■ What is expected: Using the data below, copy every line that contains the word "hShport".

[[ Source material, beginning ]]

-- ==== Sys2Proof/Machine/RxOps.lean ====
section
/-! DEFINITION. The receive pipelines (01_architecture.md R31; 11_transport_and_windows.md R407 to R414, R431, R439; 12_message_matching.md
R456, R457): the checks of a transport packet, in order. -/

namespace Sys2Proof.Machine

/-- The set of transport contexts a destination PID is served with: 0 own position, 1 adopted position; none: not served (15_pair_operation.md
R555). In START and YIELDED the own position is not served (Table 15.7, R568). -/
def State.rxSet (s : State) (dpid : Nat) : Option Nat :=
  if dpid = s.ownPid then (if s.paired && (s.pairState = psStart || s.pairState = psYielded) then none else some 0)
  else if s.pairState = psAdopting && dpid = s.matePid then some 1
  else none

/-- The packet at the front of a pipeline leaves it. -/
def State.rxDrop (s : State) (e : Nat) : State := (s.setRx e ((s.rx e).drop 1)).setPipe e {}

/-- Age of a packet (03_packets.md R113). -/
def State.ageOf (s : State) (birth : Nat) : Nat :=
  let g := s.gt % 2 ^ 40
  if (birth + 2 ^ 40 - g) % 2 ^ 40 < 2 ^ 24 then 0 else (g + 2 ^ 40 - birth) % 2 ^ 40

/-- The lifetime that check 2 allows, in 1/16 tick: in HOLDOVER and ESTIMATED the uncertainty, which is held in that unit, is added (06_timebase.md
R220, Table 6.4). -/
def State.rxLifetime (s : State) : Nat :=
  16 * s.effLifetime + (if s.geysState = gsHoldover || s.geysState = gsEstimated then s.geys.unc else 0)

/-- A packet is older than check 2 allows (03_packets.md R113). -/
def State.tooOld (s : State) (h : Flit) : Bool := decide (16 * s.ageOf (hBirth h) > s.rxLifetime)

/-- What check 1 says of a packet (R407). -/
inductive Check1
  | pass
  | stale (nak : Bool)
  | staleSrc
  deriving DecidableEq, Repr

/-- Check 1 against an incarnation (R407). -/
def State.check1 (s : State) (k inc : Nat) (h ext : Flit) : Check1 :=
  let t := s.tc k
  let pt := hPtype h
  if hDinc h ≠ 0 && hDinc h ≠ inc % 2 ^ 16 then .stale (isTransportRequest pt)
  else if hDinc h = 0 && pt ≠ ptHello then .stale false
  else if pt = ptHello || pt = ptHelloResp then .pass
  else if pt = ptNack && xNakcode ext.toNat = csStaleInc then .pass
  else if !t.known || hSinc h ≠ t.peerInc % 2 ^ 16 then .staleSrc
  else if isTransportRequest pt && !t.rxSync then .staleSrc
  else .pass

/-- A filler by its fields (R406). -/
def isFiller (h ext : Flit) : Bool :=
  hPtype h = ptReadReq && ext = BitVec.ofNat 256 (extRma 0 0 0 0 0xFFFFFF 1) && hJob h = 0 && hDhport h = 0 && hDfunc h = 0 &&
    hDqidx h = 0 && hShport h = 0 && hSfunc h = 0 && hSqidx h = 0

/-- A marked packet has passed check 3 (07_dynamic_routing.md R262): it is counted, and the first one and then every MARK_EVERY-th makes
a MARK notice. -/
def State.markSeen (s : State) (k : Nat) (h : Flit) : State :=
  if !(hCn h && pktClass h = .request) then s
  else
    let send := fun s : State =>
      let n := match (s.tc k).marked with
        | some n => n + 1
        | none => 1
      (s.modTc k fun t => { t with marked := some 0 }).markRoute 8 (hSpid h) (hDpid h) (min 255 n) true
    match (s.tc k).marked with
    | none => send s
    | some n => if n + 1 ≥ s.rd R.ROUT_THR_MARK_EVERY then send s else s.modTc k fun t => { t with marked := some (n + 1) }

/-- The tests of R439 and R456 before any window or queue is looked at; none: they pass. -/
def State.endpointCheck (s : State) (h : Flit) : Option Nat :=
  let k := fkey (hDhport h) (hDfunc h)
  if s.fnGone k then some csCancelled
  else if !s.jobBound (hJob h) then some csPermission
  else if !s.qpOf (hDqidx h) k then some csPermission
  else none

/-- Check 4 of a WRITE_REQ or READ_REQ (R439): a status it is refused with, or the window that admits it. -/
def State.windowCheck (s : State) (h ext : Flit) : Except Nat Nat :=
  match s.endpointCheck h with
  | some st => .error st
  | none =>
    let x := ext.toNat
    let write := hPtype h = ptWriteReq
    let i := keyIndex (xWkey x)
    let g := keyGen (xWkey x)
    let w := s.window i
    if i ≥ s.rd R.WIN_CFG_COUNT || g = 0 then .error csWindowKeyBad
    else if g ≠ w.gen || w.state ≠ wsOpen then .error (if w.opened then csWindowRevoked else csWindowKeyBad)
    else if w.hport ≠ hDhport h || w.func ≠ hDfunc h || w.job ≠ hJob h then .error csPermission
    else if w.scopePid && hSpid h ≠ w.peerPid then .error csPermission
    else if (write && !w.permWrite) || (!write && !w.permRead) then .error csPermission
    else if xWoff x + (if write then hPlen h else xRlen x) > w.length then .error csBounds
    else .ok i

/-- Count a refusal of check 4 (R447). -/
def State.countRefusal (s : State) (st : Nat) : State :=
  if st = csWindowKeyBad then s.bump C.WIN_KEY_BAD
  else if st = csWindowRevoked then s.bump C.WIN_REVOKED_REFUSED
  else if st = csPermission then s.bump C.WIN_PERM_REFUSED
  else if st = csBounds then s.bump C.WIN_BOUNDS_REFUSED
  else s

/-- A remote fault is counted and recorded (10_translation.md R390). -/
def State.remoteFault (s : State) (ctx va kind : Nat) (acc : AccKind) : State :=
  ((((s.bump C.XLT_FAULT_REMOTE).wr R.XLT_RFLT_CTX ctx).wr R.XLT_RFLT_KIND kind).wr R.XLT_RFLT_ACC acc.code).wr R.XLT_RFLT_VA_VA va

/-- The answer to a packet whose translation has faulted (10_translation.md Table 10.5). -/
def State.refuseFault (s : State) (k : Nat) (h ext : Flit) (e ctx va kind : Nat) (acc : AccKind) : State :=
  let s1 := s.remoteFault ctx va kind acc
  if xfRetry kind then s1.refuseRetry k h ext e else s1.refuseFinal k h ext e csXltRemote

/-- A packet admitted to window `i` at check 5: it lands, its reads go out, it waits for a walk, or it is refused (R390, R431, R435). -/
def State.landRma (s : State) (e k i : Nat) (p : List Flit) (again : Bool) : State :=
  let h := p.headD 0
  let ext := pktExtFlit p
  let w := s.window i
  let write := hPtype h = ptWriteReq
  let n := if write then hPlen h else xRlen ext.toNat
  let va := w.base + xWoff ext.toNat
  let acc := if write then AccKind.write else .read
  let leave := fun s : State => (s.rxDrop e).winLeave i
  match (s.pipe e).fault with
  | some (kind, fva) => (leave s).refuseFault k h ext e w.ctx (pageVa va fva) kind acc
  | none =>
    match s.translateSpan (pagesFor n) w.ctx va n acc none (.pipe e) with
    | (.wait, s1) => s1
    | (.fault kind fva, s1) => (leave s1).refuseFault k h ext e w.ctx fva kind acc
    | (.ok segs, s1) =>
      if write then
        let s2 := (s1.writeSegs w.ctx segs (pktPayload p)).bump C.WIN_BYTES_WRITTEN 0 n
        if w.cntEn then
          let u : CntUpdate := {
            cnt := w.cntIdx, amount := n, func := fkey w.hport w.func, fromWindow := true, after := .window k (hSeq h) e i }
          ({ s2 with trg := { s2.trg with updates := s2.trg.updates ++ [u] } } : State).rxDrop e
        else (leave s2).recordSeq k (hSeq h) e
      else if !s.npRoom w.hport va n then s1
      else
        let (id, s2) := s1.newDma
        let s3 := s2.readSegs w.ctx segs
        let r : ServedRead := { id := id, head := h, ext := ext, e := e, tc := k, win := i, ctx := w.ctx, va := va, again := again }
        ({ s3 with tpt := { s3.tpt with reads := s3.tpt.reads ++ [r] } } : State).rxDrop e

/-- Check 4 of a WRITE_REQ or READ_REQ, and what follows (R406, R414, R439). -/
def State.rxRma (s : State) (e k : Nat) (p : List Flit) (again : Bool) : State :=
  let h := p.headD 0
  let ext := pktExtFlit p
  if isFiller h ext then
    let s1 := (s.rxDrop e).bump C.TPT_FILL_RX
    if again then s1.sendAck k e else s1.recordSeq k (hSeq h) e
  else
    let s := s.whenB ((s.endpointCheck h).isNone && keyIndex (xWkey ext.toNat) < s.rd R.WIN_CFG_COUNT) (·.hbmRd 64)
    match s.windowCheck h ext with
    | .error st => ((s.rxDrop e).countRefusal st).refuseFinal k h ext e st
    | .ok i =>
      let s1 := (s.setAdmitted i (s.admittedTo i + 1)).bump (if hPtype h = ptWriteReq then C.WIN_WR_ADMIT else C.WIN_RD_ADMIT)
      (s1.setPipe e { win := some i, again := again }).landRma e k i p again

/-- The first tests of R456 and those of the QP. -/
def State.sendCheck (s : State) (h ext : Flit) : Option Nat :=
  match s.endpointCheck h with
  | some st => some st
  | none =>
    let x := s.qp (hDqidx h)
    if x.p.job ≠ hJob h || x.error then some csPermission
    else if hPtype h ≠ ptSendEager then none
    else
      let m := ext.toNat
      if xMlen m > 65536 || xMoff m % 4096 ≠ 0 || xMoff m + hPlen h > xMlen m then some csBounds else none

/-- Check 4 of a SEND_EAGER, SEND_RTS or RNDV_DONE (R456), and the reorder entries (R457, R469, R470). -/
def State.rxSend (s : State) (e k : Nat) (p : List Flit) : State :=
  let h := p.headD 0
  let ext := pktExtFlit p
  let s0 := s.rxDrop e
  let job := (s.qp (hDqidx h)).p.job ≠ hJob h || (s.qp (hDqidx h)).error
  match (if hPtype h = ptRndvDone then (if (s.endpointCheck h).isSome then s.endpointCheck h else if job then some csPermission else none)
    else s.sendCheck h ext) with
  | some st => s0.refuseFinal k h ext e st
  | none =>
    if hPtype h = ptRndvDone then
      (s0.applyDone (hDqidx h) k (xOpid ext.toNat) (xOplen ext.toNat) (xStatus ext.toNat)).recordSeq k (hSeq h) e
    else if hSeq h = (s.tc k).rxExpected then
      { s0 with mat := { s0.mat with stage := s0.mat.stage ++ [{ pkt := p, e := e, tc := k }] } }
    else if s.mat.reorder.length ≥ 4096 then
      ((s0.cond pgMat 1 true).bump C.MAT_REORDER_REFUSED).refuseRetry k h ext e
    else if !s.mireRoom 0 1 then s0.mireFull.refuseRetry k h ext e
    else if hPlen h > s.mireBucket then (s0.bump C.MAT_MIRE_RATE_REFUSED).refuseRetry k h ext e
    else
      let s1 := (s0.mireTake (hPlen h)).bump C.MAT_REORDER_WAITS
      ({ s1 with mat := { s1.mat with reorder := s1.mat.reorder ++ [{ pkt := p, e := e, tc := k, parked := true }] } } : State).mireEased

/-- Hand a packet that takes no number to the block that answers it (R103). -/
def State.rxHand (s : State) (e k : Nat) (p : List Flit) : State :=
  let x : RxPkt := { pkt := p, e := e, tc := k }
  let t := s.tpt
  let pt := hPtype (p.headD 0)
  let t' := if pt = ptAck || pt = ptNack then { t with acks := t.acks ++ [x] }
    else if pt = ptHello then { t with hellos := t.hellos ++ [x] }
    else if pt = ptHelloResp then { t with helloResps := t.helloResps ++ [x] }
    else { t with readResps := t.readResps ++ [x] }
  { s with tpt := t' }.rxDrop e

/-- Check 3 of a packet that takes a number (R409, R411), and on to check 4. -/
def State.rxCheck3 (s : State) (e k : Nat) (p : List Flit) : State :=
  let h := p.headD 0
  let t := s.tc k
  let off := seqSub (hSeq h) t.rxExpected
  let read := hPtype h = ptReadReq
  let done := off ≥ 2 ^ 31 || (off < 1024 && t.rxBitmap.testBit off)
  if done && !read then ((s.rxDrop e).bump C.TPT_DUP_RX).sendAck k e
  else if done then ((s.whenB (!isFiller h (pktExtFlit p)) (·.bump C.TPT_READ_REEXEC)).markSeen k h).rxRma e k p true
  else if off ≥ 1024 then ((s.rxDrop e).bump C.TPT_SEQ_AHEAD).raise pgTpt 1 (tcPid k)
  else if t.inProg.contains (hSeq h) then (s.rxDrop e).bump C.TPT_DUP_RX
  else
    let s1 := (s.modTc k fun t => { t with inProg := t.inProg ++ [hSeq h] }).markSeen k h
    if read || hPtype h = ptWriteReq then s1.rxRma e k p false else s1.rxSend e k p

/-- Checks 1 and 2 of a transport packet for a position that is served (R407, R408, R113). -/
def State.rxTransport (s : State) (e set : Nat) (p : List Flit) : State :=
  let h := p.headD 0
  let ext := pktExtFlit p
  let k := tcKey set (hSpid h)
  let s0 := s.touchTc k
  match s0.check1 k (s.incOf set) h ext with
  | .stale nak =>
    let s1 := (s0.rxDrop e).bump C.TPT_STALE_INC
    if nak then s1.sendNack k h ext e csStaleInc else s1
  | .staleSrc => (s0.rxDrop e).bump C.TPT_STALE_SRC
  | .pass =>
    let s1 := s0.reachable k
    if s.geysState = gsInvalid then (s1.rxDrop e).bump C.TPT_INVALID_DROP
    else if s.tooOld h then
      let s2 := (s1.rxDrop e).bump C.TPT_LIFE_DROP
      if isTransportRequest (hPtype h) then s2.sendNack k h ext e csLifetime else s2
    else
      let s2 := s1.bump C.TPT_PKT_RX
      if takesSeq (hPtype h) then s2.rxCheck3 e k p else s2.rxHand e k p

/-- A packet for a position this device gave up lately (15_pair_operation.md R566). -/
def State.rxGivenUp (s : State) (e : Nat) (p : List Flit) : State :=
  let h := p.headD 0
  let s1 := (s.rxDrop e).bump C.TPT_STALE_INC
  match s.pair.stale with
  | some (pid, inc, _) =>
    if hDpid h = pid && isTransportRequest (hPtype h) && (hDinc h ≠ 0 || hPtype h = ptHello) && s.canForm then
      let hd : Hdr := {
        ptype := ptNack, ext := true, plen := 0, dpid := hSpid h, spid := pid, dinc := hSinc h, sinc := inc % 2 ^ 16
        birth := s.gt % 2 ^ 40, job := hJob h, vc := 3, dhport := hShport h, dfunc := hSfunc h, dqidx := hSqidx h
        shport := hDhport h, sfunc := hDfunc h, sqidx := hDqidx h }
      let nack := formPacket hd (some (extAck 0 0 (hSeq h) csStaleInc (pktOpid h (pktExtFlit p)))) []
      ((s1.inject e 3 nack).bump C.TPT_NACK_TX).bump C.PAIR_STALE_NACK_TX
    else s1
  | none => s1

/-- A transport packet at the front of pipeline `e`. -/
def State.rxPacket (s : State) (e : Nat) (p : List Flit) : State :=
  let h := p.headD 0
  let k := fun set : Nat => tcKey set (hSpid h)
  match (s.pipe e).win with
  | some i => s.landRma e (k ((s.rxSet (hDpid h)).getD 0)) i p (s.pipe e).again
  | none =>
    match s.rxSet (hDpid h) with
    | some set => s.rxTransport e set p
    | none => s.rxGivenUp e p

end Sys2Proof.Machine
end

[[ Source material, end ]]

■ Task solution:
    hDqidx h = 0 && hShport h = 0 && hSfunc h = 0 && hSqidx h = 0
        birth := s.gt % 2 ^ 40, job := hJob h, vc := 3, dhport := hShport h, dfunc := hSfunc h, dqidx := hSqidx h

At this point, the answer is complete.